== Segment start ==

-- ==== Sys2Proof/Laws/Decode.lean ====
section
/-! SUPPORT. The fields of an assembled word are what it was assembled from (rule R81). -/

namespace Sys2Proof

/-- A field above the low part of a concatenation is a field of the high part. -/
theorem field_of_high {n m : Nat} (a : BitVec n) (b : BitVec m) (start len : Nat) :
    (a ++ b).extractLsb' (start + m) len = a.extractLsb' start len := by
  ext k hk
  simp only [BitVec.getElem_extractLsb', BitVec.getLsbD_append]
  rw [if_neg (by omega)]
  congr 1
  omega

/-- The low part of a concatenation. -/
theorem field_of_low {n m : Nat} (a : BitVec n) (b : BitVec m) : (a ++ b).extractLsb' 0 m = b := by
  ext k hk
  simp [BitVec.getLsbD_append, hk]

/-- All of a bit vector. -/
theorem field_whole {n : Nat} (a : BitVec n) : a.extractLsb' 0 n = a := by
  ext k hk
  simp

variable (op p : Byte) (x y : Half)

theorem zField_wordOf : zField (wordOf op p x y) = 0 := field_of_low (op ++ p ++ x ++ y) 0#16

theorem yField_wordOf : yField (wordOf op p x y) = y :=
  (field_of_high (op ++ p ++ x ++ y) 0#16 0 16).trans (field_of_low (op ++ p ++ x) y)

theorem xField_wordOf : xField (wordOf op p x y) = x :=
  (field_of_high (op ++ p ++ x ++ y) 0#16 16 16).trans
    ((field_of_high (op ++ p ++ x) y 0 16).trans (field_of_low (op ++ p) x))

theorem pField_wordOf : pField (wordOf op p x y) = p :=
  (field_of_high (op ++ p ++ x ++ y) 0#16 32 8).trans
    ((field_of_high (op ++ p ++ x) y 16 8).trans
      ((field_of_high (op ++ p) x 0 8).trans (field_of_low op p)))

theorem opField_wordOf : opField (wordOf op p x y) = op :=
  (field_of_high (op ++ p ++ x ++ y) 0#16 40 8).trans
    ((field_of_high (op ++ p ++ x) y 24 8).trans
      ((field_of_high (op ++ p) x 8 8).trans ((field_of_high op p 0 8).trans (field_whole op))))

/-- Masking a concatenation masks its parts. -/
theorem append_and_append {n m : Nat} (a c : BitVec n) (b d : BitVec m) :
    (a ++ b) &&& (c ++ d) = (a &&& c) ++ (b &&& d) := by
  ext k hk
  simp only [BitVec.getElem_and, BitVec.getElem_append]
  split <;> rfl

/-- Masking an assembled word masks its fields. -/
theorem wordOf_and (mop mp : Byte) (mx my mz : Half) :
    wordOf op p x y &&& (mop ++ mp ++ mx ++ my ++ mz : CommandWord) =
      wordOf (op &&& mop) (p &&& mp) (x &&& mx) (y &&& my) := by
  unfold wordOf
  refine (append_and_append (op ++ p ++ x ++ y) (mop ++ mp ++ mx ++ my) 0#16 mz).trans ?_
  rw [append_and_append, append_and_append, append_and_append, BitVec.zero_and]

/-- Two neighbouring fields are one field. -/
theorem fields_join {n : Nat} (w : BitVec n) (start lo hi : Nat) :
    w.extractLsb' (start + lo) hi ++ w.extractLsb' start lo = w.extractLsb' start (hi + lo) := by
  ext k hk
  simp only [BitVec.getElem_append, BitVec.getElem_extractLsb']
  split
  · rfl
  · congr 1; omega

/-- A word whose `Z` is zero is the word of its other fields. -/
theorem wordOf_fields (w : CommandWord) (h : zField w = 0) :
    wordOf (opField w) (pField w) (xField w) (yField w) = w := by
  have hz : 0#16 = w.extractLsb' 0 16 := h.symm
  unfold wordOf opField pField xField yField
  rw [hz]
  calc w.extractLsb' 56 8 ++ w.extractLsb' 48 8 ++ w.extractLsb' 32 16 ++ w.extractLsb' 16 16 ++ w.extractLsb' 0 16
      = w.extractLsb' 48 16 ++ w.extractLsb' 32 16 ++ w.extractLsb' 16 16 ++ w.extractLsb' 0 16 := by
        rw [fields_join w 48 8 8]
    _ = w.extractLsb' 32 32 ++ w.extractLsb' 16 16 ++ w.extractLsb' 0 16 := by rw [fields_join w 32 16 16]
    _ = w.extractLsb' 16 48 ++ w.extractLsb' 0 16 := by rw [fields_join w 16 16 32]
    _ = w.extractLsb' 0 64 := by rw [fields_join w 0 16 48]
    _ = w := field_whole w

/-- What a word that the decoder accepts is (rule R85): the fields of one of the four formats. -/
theorem decode_ok_cases {w : CommandWord} {i : Instr} (h : decode w = .ok i) :
    zField w = 0 ∧
    ((opField w = opAttach ∧ xField w = 0 ∧ yField w = 0 ∧ i = .attach (pField w)) ∨
     (opField w = opAttachMinmax ∧ i = .attachMinmax (pField w) (xField w) (yField w)) ∨
     (opField w = opWriteAngle ∧ yField w = 0 ∧ i = .writeAngle (pField w) (signedHalf (xField w))) ∨
     (opField w = opDispatch ∧ (pField w).extractLsb' 1 7 = 0 ∧ xField w = 0 ∧ yField w = 0 ∧
       i = .dispatch (unitOfBit ((pField w).getLsbD 0)))) := by
  unfold decode at h
  dsimp only at h
  split_ifs at h <;> (injection h with h; subst h; simp_all)

/-- What the decoder gives on the fields of each format. -/
theorem decode_wordOf (op p : Byte) (x y : Half) :
    decode (wordOf op p x y) =
      if op = opAttach then
        if x ≠ 0 then .error .xNotZero else if y ≠ 0 then .error .yNotZero else .ok (.attach p)
      else if op = opAttachMinmax then .ok (.attachMinmax p x y)
      else if op = opWriteAngle then
        if y ≠ 0 then .error .yNotZero else .ok (.writeAngle p (signedHalf x))
      else if op = opDispatch then
        if p.extractLsb' 1 7 ≠ 0 then .error .unitAboveOne
        else if x ≠ 0 then .error .xNotZero
        else if y ≠ 0 then .error .yNotZero
        else .ok (.dispatch (unitOfBit (p.getLsbD 0)))
      else .error .undefinedOpcode := by
  unfold decode
  dsimp only
  rw [opField_wordOf, pField_wordOf, xField_wordOf, yField_wordOf, zField_wordOf, if_neg (not_not_intro rfl)]

end Sys2Proof
end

== Segment end ==

## What the task requires
The data, all of it, should be transcribed exactly.

## Result of this exercise
-- ==== Sys2Proof/Laws/Decode.lean ====
section
/-! SUPPORT. The fields of an assembled word are what it was assembled from (rule R81). -/

namespace Sys2Proof

/-- A field above the low part of a concatenation is a field of the high part. -/
theorem field_of_high {n m : Nat} (a : BitVec n) (b : BitVec m) (start len : Nat) :
    (a ++ b).extractLsb' (start + m) len = a.extractLsb' start len := by
  ext k hk
  simp only [BitVec.getElem_extractLsb', BitVec.getLsbD_append]
  rw [if_neg (by omega)]
  congr 1
  omega

/-- The low part of a concatenation. -/
theorem field_of_low {n m : Nat} (a : BitVec n) (b : BitVec m) : (a ++ b).extractLsb' 0 m = b := by
  ext k hk
  simp [BitVec.getLsbD_append, hk]

/-- All of a bit vector. -/
theorem field_whole {n : Nat} (a : BitVec n) : a.extractLsb' 0 n = a := by
  ext k hk
  simp

variable (op p : Byte) (x y : Half)

theorem zField_wordOf : zField (wordOf op p x y) = 0 := field_of_low (op ++ p ++ x ++ y) 0#16

theorem yField_wordOf : yField (wordOf op p x y) = y :=
  (field_of_high (op ++ p ++ x ++ y) 0#16 0 16).trans (field_of_low (op ++ p ++ x) y)

theorem xField_wordOf : xField (wordOf op p x y) = x :=
  (field_of_high (op ++ p ++ x ++ y) 0#16 16 16).trans
    ((field_of_high (op ++ p ++ x) y 0 16).trans (field_of_low (op ++ p) x))

theorem pField_wordOf : pField (wordOf op p x y) = p :=
  (field_of_high (op ++ p ++ x ++ y) 0#16 32 8).trans
    ((field_of_high (op ++ p ++ x) y 16 8).trans
      ((field_of_high (op ++ p) x 0 8).trans (field_of_low op p)))

theorem opField_wordOf : opField (wordOf op p x y) = op :=
  (field_of_high (op ++ p ++ x ++ y) 0#16 40 8).trans
    ((field_of_high (op ++ p ++ x) y 24 8).trans
      ((field_of_high (op ++ p) x 8 8).trans ((field_of_high op p 0 8).trans (field_whole op))))

/-- Masking a concatenation masks its parts. -/
theorem append_and_append {n m : Nat} (a c : BitVec n) (b d : BitVec m) :
    (a ++ b) &&& (c ++ d) = (a &&& c) ++ (b &&& d) := by
  ext k hk
  simp only [BitVec.getElem_and, BitVec.getElem_append]
  split <;> rfl

/-- Masking an assembled word masks its fields. -/
theorem wordOf_and (mop mp : Byte) (mx my mz : Half) :
    wordOf op p x y &&& (mop ++ mp ++ mx ++ my ++ mz : CommandWord) =
      wordOf (op &&& mop) (p &&& mp) (x &&& mx) (y &&& my) := by
  unfold wordOf
  refine (append_and_append (op ++ p ++ x ++ y) (mop ++ mp ++ mx ++ my) 0#16 mz).trans ?_
  rw [append_and_append, append_and_append, append_and_append, BitVec.zero_and]

/-- Two neighbouring fields are one field. -/
theorem fields_join {n : Nat} (w : BitVec n) (start lo hi : Nat) :
    w.extractLsb' (start + lo) hi ++ w.extractLsb' start lo = w.extractLsb' start (hi + lo) := by
  ext k hk
  simp only [BitVec.getElem_append, BitVec.getElem_extractLsb']
  split
  · rfl
  · congr 1; omega

/-- A word whose `Z` is zero is the word of its other fields. -/
theorem wordOf_fields (w : CommandWord) (h : zField w = 0) :
    wordOf (opField w) (pField w) (xField w) (yField w) = w := by
  have hz : 0#16 = w.extractLsb' 0 16 := h.symm
  unfold wordOf opField pField xField yField
  rw [hz]
  calc w.extractLsb' 56 8 ++ w.extractLsb' 48 8 ++ w.extractLsb' 32 16 ++ w.extractLsb' 16 16 ++ w.extractLsb' 0 16
      = w.extractLsb' 48 16 ++ w.extractLsb' 32 16 ++ w.extractLsb' 16 16 ++ w.extractLsb' 0 16 := by
        rw [fields_join w 48 8 8]
    _ = w.extractLsb' 32 32 ++ w.extractLsb' 16 16 ++ w.extractLsb' 0 16 := by rw [fields_join w 32 16 16]
    _ = w.extractLsb' 16 48 ++ w.extractLsb' 0 16 := by rw [fields_join w 16 16 32]
    _ = w.extractLsb' 0 64 := by rw [fields_join w 0 16 48]
    _ = w := field_whole w

/-- What a word that the decoder accepts is (rule R85): the fields of one of the four formats. -/
theorem decode_ok_cases {w : CommandWord} {i : Instr} (h : decode w = .ok i) :
    zField w = 0 ∧
    ((opField w = opAttach ∧ xField w = 0 ∧ yField w = 0 ∧ i = .attach (pField w)) ∨
     (opField w = opAttachMinmax ∧ i = .attachMinmax (pField w) (xField w) (yField w)) ∨
     (opField w = opWriteAngle ∧ yField w = 0 ∧ i = .writeAngle (pField w) (signedHalf (xField w))) ∨
     (opField w = opDispatch ∧ (pField w).extractLsb' 1 7 = 0 ∧ xField w = 0 ∧ yField w = 0 ∧
       i = .dispatch (unitOfBit ((pField w).getLsbD 0)))) := by
  unfold decode at h
  dsimp only at h
  split_ifs at h <;> (injection h with h; subst h; simp_all)

/-- What the decoder gives on the fields of each format. -/
theorem decode_wordOf (op p : Byte) (x y : Half) :
    decode (wordOf op p x y) =
      if op = opAttach then
        if x ≠ 0 then .error .xNotZero else if y ≠ 0 then .error .yNotZero else .ok (.attach p)
      else if op = opAttachMinmax then .ok (.attachMinmax p x y)
      else if op = opWriteAngle then
        if y ≠ 0 then .error .yNotZero else .ok (.writeAngle p (signedHalf x))
      else if op = opDispatch then
        if p.extractLsb' 1 7 ≠ 0 then .error .unitAboveOne
        else if x ≠ 0 then .error .xNotZero
        else if y ≠ 0 then .error .yNotZero
        else .ok (.dispatch (unitOfBit (p.getLsbD 0)))
      else .error .undefinedOpcode := by
  unfold decode
  dsimp only
  rw [opField_wordOf, pField_wordOf, xField_wordOf, yField_wordOf, zField_wordOf, if_neg (not_not_intro rfl)]

end Sys2Proof
end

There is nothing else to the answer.